For the purpose of the demonstration in this documentation, find the folder with the data files

.. ipython:: python

    from wadi.documentation_helpers import get_data_dir
    DATA_DIRECTORY = get_data_dir()

.. ipython:: python

    wdo.file_reader(
        file_path=DATA_DIRECTORY / "hgc_example.xlsx",
        format="wide",
        blocks=[df0_kwargs, df1_kwargs],
    )

    print(wdo.get_imported_dataframe().head())

The next step is to define a mapping dictionary. WaDI's default dictionary already contains the HGC names for features. In this case, the feature names provided in the spreadsheet are according to the Dutch SIKB standard, which are also known to WaDI's default database (see :doc:`example 2 <../user_guide/mapping_dictionaries>`).
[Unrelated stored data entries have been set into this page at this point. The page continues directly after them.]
@[simp] theorem Chip.reflostSleep_clockSide (ch : Nat) : (c.reflostSleep ch).clockSide = c.clockSide := by
  simp [Chip.reflostSleep]

@[simp] theorem Chip.reflostSleep_stores (ch : Nat) : (c.reflostSleep ch).stores = c.stores := by
  simp [Chip.reflostSleep, Chip.sleepChannel]

@[simp] theorem Chip.reflostSleep_bearing (ch : Nat) : (c.reflostSleep ch).bearing = c.bearing := by
  simp [Chip.reflostSleep]

/-! ### The forced edge to STANDBY -/

@[simp] theorem Chip.edgeClocks_clockSide (m : Mode) : (c.edgeClocks m).clockSide = c.clockSide := by
  unfold Chip.edgeClocks
  rw [Chip.foldl_clockSide_mem, Chip.wr_clockSide _ _ _ (by decide)]
  intro d n hn
  obtain ⟨k, hk, rfl⟩ := List.mem_map.mp hn
  have hk : k < 25 := List.mem_range.mp hk
  split
  · rfl
  · exact d.wr_clockSide _ _ (clockAddr_domF (by omega) _ rfl)

@[simp] theorem Chip.edgePdreq_clockSide (m : Mode) : (c.edgePdreq m).clockSide = c.clockSide := by
  simp +decide [Chip.edgePdreq, Chip.setPdreq]

/-- No PLL runs in STANDBY: an edge there starts none. -/
theorem Chip.edgePlls_standby {c : Chip} (h : c.edgeMode = .standby) : c.edgePlls = c := by
  unfold Chip.edgePlls
  rw [h]
  split <;> rfl

theorem Chip.edgeMode_heading {c d : Chip} {e : Edge} {m : Mode} (h : d.bearing = c.bearing.heading e m) (he : e ≠ .e3) :
    d.edgeMode = m := by
  have hmode := congrArg Course.mode h
  have hedge : d.mode.edge = some e := congrArg ModeMachine.edge hmode
  have htarget : d.mode.target = m := congrArg ModeMachine.target hmode
  unfold Chip.edgeMode
  rw [hedge]
  split
  next heq => exact absurd (Option.some.inj heq) he
  next => exact htarget
  next heq => cases heq

/-- The forced edge of a loss of reference, at its start. -/
theorem Chip.beginEdge_standby_clockSide : (c.beginEdge .e12 .standby).clockSide = c.clockSide := by
  obtain ⟨d, hd, hside⟩ : ∃ d : Chip, c.beginEdge .e12 .standby = d.edgePlls ∧ d.clockSide = c.clockSide :=
    ⟨_, rfl, by simp [Chip.takeSeqCfg, Chip.edgeDram]⟩
  have hb : d.bearing = c.bearing.heading .e12 .standby := by
    rw [← c.beginEdge_bearing, hd]
    exact d.edgePlls_course.symm
  rw [hd, Chip.edgePlls_standby (Chip.edgeMode_heading hb (by decide)), hside]

/-- E12 has put DRAM to sleep already (Table 4.6): its start stores nothing. -/
theorem Chip.beginEdge_e12_stores (m : Mode) : (c.beginEdge .e12 m).stores = c.stores := by
  simp [Chip.beginEdge, Chip.edgeDram]

end

end Sys2Proof.Machine
end

section
/-! SUPPORT. A loss of reference (R188, R194-R200, Table 4.6): the clocks of the sequence, its start, and the commands that
begin it. -/

namespace Sys2Proof.Machine

open Sys2Proof

/-! ### PLLs stopped and held over -/

/-- Nothing differs but PLLs, dividers and the source of SYS. -/
def Chip.onlyPlls (c d : Chip) : Prop :=
  d = { c with ck := { c.ck with plls := d.ck.plls, divs := d.ck.divs, sysOnIrc := d.ck.sysOnIrc } }

/-- A PLL powered down. -/
abbrev Pll.stopped (x : Pll) : Pll := { x with on := false, lock := false, holdover := false, held := false }

/-- A PLL whose loop is frozen (Table 4.6). -/
abbrev Pll.frozen (x : Pll) : Pll := { x with holdover := true, lock := false }

theorem Chip.onlyPlls.trans {c d e : Chip} (h : c.onlyPlls d) (k : d.onlyPlls e) : c.onlyPlls e := by
  unfold Chip.onlyPlls
  rw [k, h]

theorem Chip.onlyPlls.frame {c d : Chip} (h : c.onlyPlls d) : d = { c with ck := d.ck } := by rw [h]

section

variable (c : Chip) (p q : Nat)

/-- What a PLL that stops leaves: the dividers of its domains at 0, and SYS on IRC with PLL_S. -/
theorem Chip.stopPll_eq : ∃ d, (c.onPll p Pll.stopped).onlyDivs d ∧
    c.stopPll p = if p = 0 then d.onCk fun k => { k with sysOnIrc := true } else d :=
  ⟨_, (Chip.onlyDivs.refl _).foldl (fun _ n => n) (fun _ _ => 0) (pllChildren p), rfl⟩

theorem Chip.stopPll_onlyPlls : c.onlyPlls (c.stopPll p) := by
  obtain ⟨d, hd, heq⟩ := c.stopPll_eq p
  rw [heq]
  unfold Chip.onlyPlls
  split <;> (rw [hd]; rfl)

theorem Chip.pll_stopPll : (c.stopPll p).pll q = (c.onPll p Pll.stopped).pll q := by
  obtain ⟨d, hd, heq⟩ := c.stopPll_eq p
  rw [heq, ← hd.pll]
  split <;> rfl

theorem Chip.on_stopPll : ((c.stopPll p).pll q).on = if q = p then false else (c.pll q).on := by
  rw [Chip.pll_stopPll, Chip.pll_onPll]
  by_cases hq : q = p
  · rw [if_pos hq]
    split
    · rfl
    next h => rw [Chip.pll_reset (Nat.le_of_not_lt fun hl => h ⟨hq, hl⟩)]; rfl
  · rw [if_neg hq, if_neg fun h => hq h.1]

theorem Chip.sysOnIrc_stopPll : (c.stopPll p).ck.sysOnIrc = if p = 0 then true else c.ck.sysOnIrc := by
  obtain ⟨d, hd, heq⟩ := c.stopPll_eq p
  rw [heq]
  split
  · rfl
  · rw [hd]
    rfl

theorem Chip.holdover_onlyPlls (faulty : Option Nat) : c.onlyPlls (c.holdover faulty p) := by
  unfold Chip.holdover
  split
  · rfl
  · split
    · exact c.stopPll_onlyPlls p
    · rfl

/-- A holdover with no faulty PLL leaves what has held lock. -/
theorem Chip.held_holdover : ((c.holdover none p).pll q).held = (c.pll q).held := by
  unfold Chip.holdover
  split
  · rfl
  · exact c.pll_onPll_keeps p q Pll.frozen Pll.held fun _ => rfl

/-- The end of the holdover (R200). -/
theorem Chip.stopAll_spec :
    c.onlyPlls ([0, 1, 2, 3].foldl Chip.stopPll c) ∧ (∀ p < 4, (([0, 1, 2, 3].foldl Chip.stopPll c).pll p).on = false) ∧
      ([0, 1, 2, 3].foldl Chip.stopPll c).ck.sysOnIrc = true := by
  refine ⟨?_, fun p hp => ?_, ?_⟩
  · exact (((c.stopPll_onlyPlls 0).trans (Chip.stopPll_onlyPlls _ 1)).trans (Chip.stopPll_onlyPlls _ 2)).trans
      (Chip.stopPll_onlyPlls _ 3)
  · simp only [List.foldl_cons, List.foldl_nil, Chip.on_stopPll]
    have hcase : p = 3 ∨ p = 2 ∨ p = 1 ∨ p = 0 := by omega
    rcases hcase with rfl | rfl | rfl | rfl <;> rfl
  · simp [Chip.sysOnIrc_stopPll]

end

/-! ### The clocks of the sequence -/

/-- The PLLs of a loss of reference, held over; the faulty one is stopped (Table 4.6). -/
def Chip.heldOver (c : Chip) (faulty : Option Nat) : Chip :=
  [0, 1, 2, 3].foldl (fun c p => c.holdover faulty p) (c.onCk fun x => { x with reflost := true })

section

variable (c : Chip) (faulty : Option Nat) (since : Nat)
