-- ==== Sys2Proof/Machine/Integrity.lean ====
section
/-! DEFINITION. CSUM0, CSUM1, VALIDATE and FINALIZE (41_integrity.md). -/

namespace Sys2Proof.Machine

/-- `CSUM0` (41_integrity.md R123): the checksum of block 0 of `TXBUF`. -/
def execCsum0 (s : State) : Host.Outcome State Fault Refusal := .next { s with csum := checksum s.txbuf 0 }

/-- `CSUM1` (41_integrity.md R124): the checksum of block 1 of `TXBUF`. -/
def execCsum1 (s : State) : Host.Outcome State Fault Refusal := .next { s with csum := checksum s.txbuf 8 }

/-- `VALIDATE` (41_integrity.md R127). -/
def execValidate (s : State) : Host.Outcome State Fault Refusal :=
  .next { s with statusValid := isValid s.txbuf }

/-- `FINALIZE` (41_integrity.md R125): neither `CSUM` nor `STATUS` is written (D22). -/
def execFinalize (s : State) : Host.Outcome State Fault Refusal := .next { s with txbuf := finalized s.txbuf }

end Sys2Proof.Machine
end

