-- ==== Sys2Proof/Laws/Wire.lean ====
section
/-! SUPPORT. The pairs of a transmission, place by place, and how the decoder consumes a list of pairs. -/

namespace Sys2Proof.Machine

@[simp] theorem length_bytePairs (v : Byte) : (bytePairs v).length = 8 := by simp [bytePairs]

/-- The pair of each bit of a byte (42_pulse_codec.md R160). -/
theorem getElem?_bytePairs (v : Byte) (b : Nat) (hb : b < 8) : (bytePairs v)[b]? = some (bitPair (v.getLsbD b)) := by
  simp [bytePairs, hb]

/-- The pairs of a message, part by part (42_pulse_codec.md R163). -/
theorem messagePairs_eq (B : ProtocolState) (k : Nat) :
    messagePairs B k = [headerPair] ++ (bytePairs (byteAt B (8 * k)) ++ (bytePairs (byteAt B (8 * k + 1)) ++
      (bytePairs (byteAt B (8 * k + 2)) ++ (bytePairs (byteAt B (8 * k + 3)) ++ ([zeroPair, onePair, zeroPair, gapPair] ++
      (bytePairs (byteAt B (8 * k + 4)) ++ (bytePairs (byteAt B (8 * k + 5)) ++ (bytePairs (byteAt B (8 * k + 6)) ++
      (bytePairs (byteAt B (8 * k + 7)) ++ [terminatingPair k]))))))))) := by
  have e : List.range 4 = [0, 1, 2, 3] := rfl
  simp only [messagePairs, e, List.flatMap_cons, List.flatMap_nil, footerPairs, List.append_assoc, List.append_nil,
    Nat.add_zero, Nat.add_assoc, Nat.reduceAdd, List.cons_append, List.nil_append]

@[simp] theorem length_messagePairs (B : ProtocolState) (k : Nat) : (messagePairs B k).length = 70 := by
  simp [messagePairs_eq]

@[simp] theorem length_burstPairs (B : ProtocolState) : (burstPairs B).length = 140 := by simp [burstPairs]

/-- The pair of bit `b` of byte `j` of a message: bytes 0 to 3 before the footer, 4 to 7 after it
(42_pulse_codec.md R163). -/
theorem getElem?_messagePairs_data (B : ProtocolState) (k j b : Nat) (hj : j < 8) (hb : b < 8) :
    (messagePairs B k)[if j < 4 then 1 + 8 * j + b else 37 + 8 * (j - 4) + b]? =
      some (bitPair ((byteAt B (8 * k + j)).getLsbD b)) := by
  have part : ∀ (l : List PulsePair) (v : Byte) (r : List PulsePair) (n : Nat), n = l.length + b →
      (l ++ (bytePairs v ++ r))[n]? = some (bitPair (v.getLsbD b)) := by
    intro l v r n hn
    rw [List.getElem?_append_right (by omega), hn, Nat.add_sub_cancel_left,
      List.getElem?_append_left (by simpa using hb), getElem?_bytePairs v b hb]
  rw [messagePairs_eq]
  interval_cases j
  · exact part [headerPair] _ _ _ rfl
  · rw [← List.append_assoc]; exact part _ _ _ _ (by simp)
  · rw [← List.append_assoc, ← List.append_assoc]; exact part _ _ _ _ (by simp)
  · rw [← List.append_assoc, ← List.append_assoc, ← List.append_assoc]; exact part _ _ _ _ (by simp)
  · rw [← List.append_assoc, ← List.append_assoc, ← List.append_assoc, ← List.append_assoc, ← List.append_assoc]
    exact part _ _ _ _ (by simp)
  · rw [← List.append_assoc, ← List.append_assoc, ← List.append_assoc, ← List.append_assoc, ← List.append_assoc,
      ← List.append_assoc]
    exact part _ _ _ _ (by simp)
  · rw [← List.append_assoc, ← List.append_assoc, ← List.append_assoc, ← List.append_assoc, ← List.append_assoc,
      ← List.append_assoc, ← List.append_assoc]
    exact part _ _ _ _ (by simp)
  · rw [← List.append_assoc, ← List.append_assoc, ← List.append_assoc, ← List.append_assoc, ← List.append_assoc,
      ← List.append_assoc, ← List.append_assoc, ← List.append_assoc]
    exact part _ _ _ _ (by simp)

/-- A data pair's place lies in its message. -/
theorem dataIndex_lt (n b : Nat) (hn : n < 16) (hb : b < 8) : dataIndex n b < 140 := by
  simp only [dataIndex]
  split <;> omega

/-- The pair of bit `b` of byte `n` of a transmission (42_pulse_codec.md R160, R161). -/
theorem getElem?_burstPairs_data (B : ProtocolState) (n b : Nat) (hn : n < 16) (hb : b < 8) :
    (burstPairs B)[dataIndex n b]? = some (bitPair ((byteAt B n).getLsbD b)) := by
  have hm := getElem?_messagePairs_data B (n / 8) (n % 8) b (by omega) hb
  have hn8 : 8 * (n / 8) + n % 8 = n := by omega
  rw [hn8] at hm
  unfold dataIndex burstPairs
  by_cases h : n < 8
  · have h0 : n / 8 = 0 := by omega
    rw [h0] at hm ⊢
    rw [Nat.mul_zero, Nat.zero_add, List.getElem?_append_left (by simp; split <;> omega)]
    exact hm
  · have h1 : n / 8 = 1 := by omega
    rw [h1] at hm ⊢
    rw [List.getElem?_append_right (by simp), length_messagePairs, Nat.mul_one, Nat.add_sub_cancel_left]
    exact hm

/-- Every pair of a transmission is a target of its place (42_pulse_codec.md R163, R168). -/
theorem burstPairs_mem_targets (B : ProtocolState) :
    List.Forall₂ (fun p ts => p ∈ ts) (burstPairs B) burstTargets := by
  have one : ∀ p : PulsePair, List.Forall₂ (fun p ts => p ∈ ts) [p] [[p]] := by simp
  have byte : ∀ v : Byte, List.Forall₂ (fun p ts => p ∈ ts) (bytePairs v) (List.replicate 8 bitTargets) := by
    intro v
    have e : List.range 8 = [0, 1, 2, 3, 4, 5, 6, 7] := rfl
    have bit : ∀ b, bitPair b ∈ bitTargets := by decide
    simp only [bytePairs, e, List.map_cons, List.map_nil, List.replicate, bit, List.forall₂_cons, List.Forall₂.nil, true_and]
  have message : ∀ k, List.Forall₂ (fun p ts => p ∈ ts) (messagePairs B k) (messageTargets k) := by
    intro k
    rw [messagePairs_eq]
    exact List.rel_append (one _) <| List.rel_append (byte _) <| List.rel_append (byte _) <| List.rel_append (byte _) <|
      List.rel_append (byte _) <| List.rel_append (by simp : List.Forall₂ (fun (p : PulsePair) ts => p ∈ ts) _
        [[zeroPair], [onePair], [zeroPair], [gapPair]]) <| List.rel_append (byte _) <| List.rel_append (byte _) <|
      List.rel_append (byte _) <| List.rel_append (byte _) (one _)
  exact List.rel_append (message 0) (message 1)

/-- A list whose every pair is accepted by a target of its place is consumed whole. -/
theorem consumedPairs_of_forall₂ (m : MatchFn) {T : List (List PulsePair)} {l : List PulsePair} (rest : List PulsePair)
    (h : List.Forall₂ (fun p ts => ts.any (fun e => m.accepts e p) = true) l T) :
    consumedPairs m T (l ++ rest) = T.length := by
  induction h with
  | nil => simp [consumedPairs]
  | cons ha _ ih => simp [consumedPairs, ha, ih]

/-- Consumption stops at the first pair that no target of its place accepts (42_pulse_codec.md R170). -/
theorem consumedPairs_stop (m : MatchFn) {T : List (List PulsePair)} {l : List PulsePair} (ts : List PulsePair)
    (U : List (List PulsePair)) (o : PulsePair) (rest : List PulsePair)
    (h : List.Forall₂ (fun p ts => ts.any (fun e => m.accepts e p) = true) l T)
    (hs : ts.any (fun e => m.accepts e o) = false) :
    consumedPairs m (T ++ ts :: U) (l ++ o :: rest) = T.length := by
  rw [consumedPairs_append, consumedPairs_of_forall₂ m (o :: rest) h, if_pos rfl, ← h.length_eq,
    List.drop_left]
  simp [consumedPairs, hs]

end Sys2Proof.Machine
end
The mapping dictionary is created by calling the default_dict function of the MapperDict object, with the arguments 'SIKB' and 'HGC'. The resulting dictionary is stored under the variable name names_dict, which is then used to initialize the name_map of the WaDI DataObject. The selected match methods are 'exact' and 'fuzzy', with the latter being included because it is case insensitive.

.. ipython:: python

    names_dict = wd.mapper.MapperDict.default_dict('SIKB', 'HGC')

    wdo.name_map(
        m_dict=names_dict,
        match_method=["exact", "fuzzy"],
    )

The final step before the data can be converted is to define the harmonizer. The convert_units argument needs to be set to True and instead of specifying chemical concentration units, the target_units are set to 'hgc'. WaDI then understands that it must convert the feature units to values that are prescribed in HGC, which are different for different species (for example, mg/l for chloride, but ug/l for bromide).

.. ipython:: python

    df = wdo.harmonizer(
        convert_units=True,
        target_units="hgc",
    )

The data can now be converted and displayed on the screen.

.. ipython:: python
    :okexcept:

    df = wdo.get_converted_dataframe()

    print(df.head())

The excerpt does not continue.